The timeout for requests on AEM CS (or basically any other loadbalancer) is set for security reasons and to keep the prevent misuse. Of course the limit of 60 seconds in AEM CS is a bit arbitrary, but personally I would not wait 60 seconds for a webpage to start rendering. So it’s as good as any higher number.
There is another limit, which is determined by the availability of the backend system, which is actually processing this request. In an high-available and autoscaling environment systems start and stop in an automated fashion, managed by a control-plane which operates on a set of rules. And these rules can enforce, that any (AEM-) system will be forced to shutdown at maximum 10 minutes after it has stopped to receive new requests. And that means for a requests, which would take constantly 30+ minutes, that it might be terminated, without finishing successfully. And it’s unclear if your curl would even realize it (especially if you are streaming the results).
(And technically you can also add that the whole network connection needs to be kept open for that long, and AEM CS itself is just a single factor in there. Also the internet is not always stable, you can experience network hiccups and any point in time. It’s normally just well hidden by retrying failing requests. Which is not an option here, because it won’t solve the problem at all.)

In short: If your task can take long (say: 60+ seconds), then a request is not necessarily the best option to implement it.

So, what options do you have then? Well, the following approach works also in AEM CS:

Use a request to create and initiate your task (let’s call it a “job”);
And then poll the system until this job is completed, then return the result.

This is an asynchronous pattern, and it’s much more scalable when it comes to the amount of processing you can do in there.

Of course you cannot use a single curl command anymore, but now you need to write a program to execute this logic (don’t write it in a shell-script please!); but on the AEM side you can now use either sling jobs or AEM workflows and perform the operation.

But this avoids this restriction on 60 seconds and it can handle restarts of AEM transparently, at least on author side. And you have the huge benefit, that you can collect all your errors during the runtime of this job and decide afterwards, if the execution was a success or failed (which you cannot do in HTTP).

So when you have long-running operations, check if you need to do them within a request. In many cases it’s not required, and then please switch gears to some asynchronous pattern. And that’s something you can do even before the situation starts to get a problem.

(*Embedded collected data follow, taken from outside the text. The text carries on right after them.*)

/-- R140, R147: the rho registers start in their bounds. -/
theorem rhoInv_launch (s : State) : RhoInv (launch .factor (rhoStart Config.prh1 s)) where
  xBound := lt_max_of_lt_right (by decide : 2 < 3)
  yBound := lt_max_of_lt_right (by decide : 2 < 3)
  cntBound := (by decide : 0 < 2)
  batchPow := ⟨1, by decide, by decide, rfl⟩
  gcdOne := rfl
  limit := fun _ => Nat.zero_le _

/-- R181: a command in flight after its accept. -/
theorem inv_launch (i : Instr) (hd : domainOk i s.opa s.opb s.opc = true) (hw : s.host.vars.wf = true) :
    Inv (launch i (initOf i (beginAccept i.opcode s))) := by
  have hrho (ho : i.opcode = Instr.factor.opcode) : RhoInv (launch i (initOf i (beginAccept i.opcode s))) := by
    obtain rfl := Instr.opcode_injective ho
    exact rhoInv_launch _
  rw [initOf_eq] at hrho ⊢
  exact ⟨fun _ => ⟨i, rfl, hd⟩, fun _ => rfl, fun _ => ⟨rfl, rfl⟩, by simp, fun _ => rfl, by simp, fun _ => ⟨rfl, rfl⟩,
    fun _ => hrho, hw⟩

theorem inv_accept (i : Instr) (hw : s.host.vars.wf = true) : Inv (accept i (initOf i) s) := by
  rcases accept_cases i s with ⟨hd, e⟩ | ⟨-, e⟩ <;> rw [e]
  · exact inv_launch i hd hw
  · exact inv_raiseErr (by decide) rfl ⟨rfl, rfl⟩ hw

/-! ## Engine step -/

/-- R147: the batch size stays a power of two up to `2^63`. -/
theorem doubleBatch_pow {b : Word} (h : ∃ k, 1 ≤ k ∧ k ≤ 63 ∧ b.toNat = 2 ^ k) :
    ∃ k, 1 ≤ k ∧ k ≤ 63 ∧ (doubleBatch b).toNat = 2 ^ k := by
  obtain ⟨k, h1, h63, e⟩ := h
  have hmin : (doubleBatch b).toNat = min (2 ^ (k + 1)) (2 ^ 63) := by
    rw [doubleBatch, e, ← pow_succ', toNat_toWord (lt_of_le_of_lt (min_le_right _ _) (by decide))]
  rcases Nat.lt_or_eq_of_le h63 with h | rfl
  · exact ⟨k + 1, by omega, by omega, by rw [hmin, min_eq_left (Nat.pow_le_pow_right (by decide) (by omega))]⟩
  · exact ⟨63, by decide, le_refl _, by rw [hmin, min_eq_right (Nat.pow_le_pow_right (by decide) (by omega))]⟩

/-- R144: below the limit there is room for one more iteration. -/
theorem iterCount_succ_le {n l : Word} (h : l ≠ 0 → n.toNat ≤ l.toNat) (hne : ¬(l ≠ 0 ∧ n = l)) (hl : l ≠ 0) :
    (n + 1).toNat ≤ l.toNat := by
  have hlt : n.toNat < l.toNat := lt_of_le_of_ne (h hl) fun e => hne ⟨hl, BitVec.eq_of_toNat_eq e⟩
  bv_omega

/-- R142, R146, R147, R144: an iteration that does not end the command keeps the rho registers in their bounds. -/
theorem rhoInv_rhoIteration (h : RhoInv s) (hn : 1 ≤ s.sa.toNat) (hb : (rhoIteration Config.prh1 s).busy = true) :
    RhoInv (rhoIteration Config.prh1 s) := by
  cases hl : limitReached s with
  | true => rw [rhoIteration_limit _ hl] at hb; cases hb
  | false =>
    have hx : (rhoAdvance Config.prh1 s).rhoX.toNat < max s.sa.toNat 3 := by
      rw [rhoAdvance_x _ hn]
      exact lt_max_of_lt_left (rhoMap_lt _ hn _)
    have hlim : s.slim ≠ 0 → (s.iterCount + 1).toNat ≤ s.slim.toNat :=
      iterCount_succ_le h.limit (by simpa [limitReached] using hl)
    rcases rhoIteration_cases Config.prh1 hl with ⟨hd, hc, e⟩ | ⟨hd, -, e⟩ | ⟨-, e⟩ <;> rw [e] at hb ⊢
    · have hcnt : (s.rhoCnt + 1).toNat < s.rhoBatch.toNat := by
        have hc : s.rhoCnt + 1 ≠ s.rhoBatch := hc
        have := h.cntBound
        bv_omega
      exact ⟨hx, h.yBound, hcnt, h.batchPow, hd, hlim⟩
    · have hpow := doubleBatch_pow h.batchPow
      have hpos : 0 < (doubleBatch s.rhoBatch).toNat := by
        obtain ⟨k, -, -, hk⟩ := hpow
        exact hk ▸ Nat.two_pow_pos k
      exact ⟨hx, hx, hpos, hpow, hd, hlim⟩
    · cases hb

/-- R183: the engine step of the command in flight. -/
theorem Inv.engineOf {i : Instr} (h : Inv s) (hb : s.busy = true) (ho : s.engOp = i.opcode) : Inv (engineOf i s) := by
  obtain ⟨hdone, herr⟩ := h.quiet hb
  have hres := h.results (.inl hb)
  have hcode := h.noCode herr
  obtain ⟨w, hw, -, ⟨rfl, e⟩ | ⟨r0, r1, e⟩ | ⟨c, hc, e⟩⟩ := engineOf_cases i s
  · have hrho : w.busy = true → RhoInv w := fun b =>
      e ▸ rhoInv_rhoIteration (h.rho hb ho) ((domainOk_iff_domain .factor _ _ _).1 (h.domainOk_of_engOp hb ho))
        ((congrArg State.busy e).trans b)
    rw [e]
    rw [hw.eq] at hrho ⊢
    exact ⟨h.inFlight, h.lastop, h.quiet, h.exclusive, h.noCode, h.code, h.results, fun b _ => hrho b, h.hostVars⟩
  · rw [e]
    exact inv_finish _ _ (hw.err.trans herr) (hw.errcode.trans hcode) (by rw [hw.host]; exact h.hostVars)
  · have codes : ∀ c ∈ [errNotCoprime, errLimit], 1 ≤ c.toNat ∧ c.toNat ≤ 5 := by decide
    rw [e]
    exact inv_raiseErr (codes c hc) (hw.done.trans hdone) (by rwa [hw.res0, hw.res1]) (by rw [hw.host]; exact h.hostVars)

Identify repository access

Performance tuning in AEM is typically a tough job. The most obvious and widely known aspect is the tuning of JCR queries, but that’s all; if your code is not doing any JCR query and still slow, it’s getting hard. For requests my standard approach is to use “Recent requests” and identify slow components, but that’s it. And then you have threaddumps, but these are hardly helping here. There is no standard way to diagnose further without relying on gut feeling and luck.

When I had to optimize a request last year, I thought again about this problem. And I asked myself the question:
Whenever I check this request in the threaddumps, I see the code accessing the repository. Why is this the case? Is the repository slow or is it just accessing the repository very frequently?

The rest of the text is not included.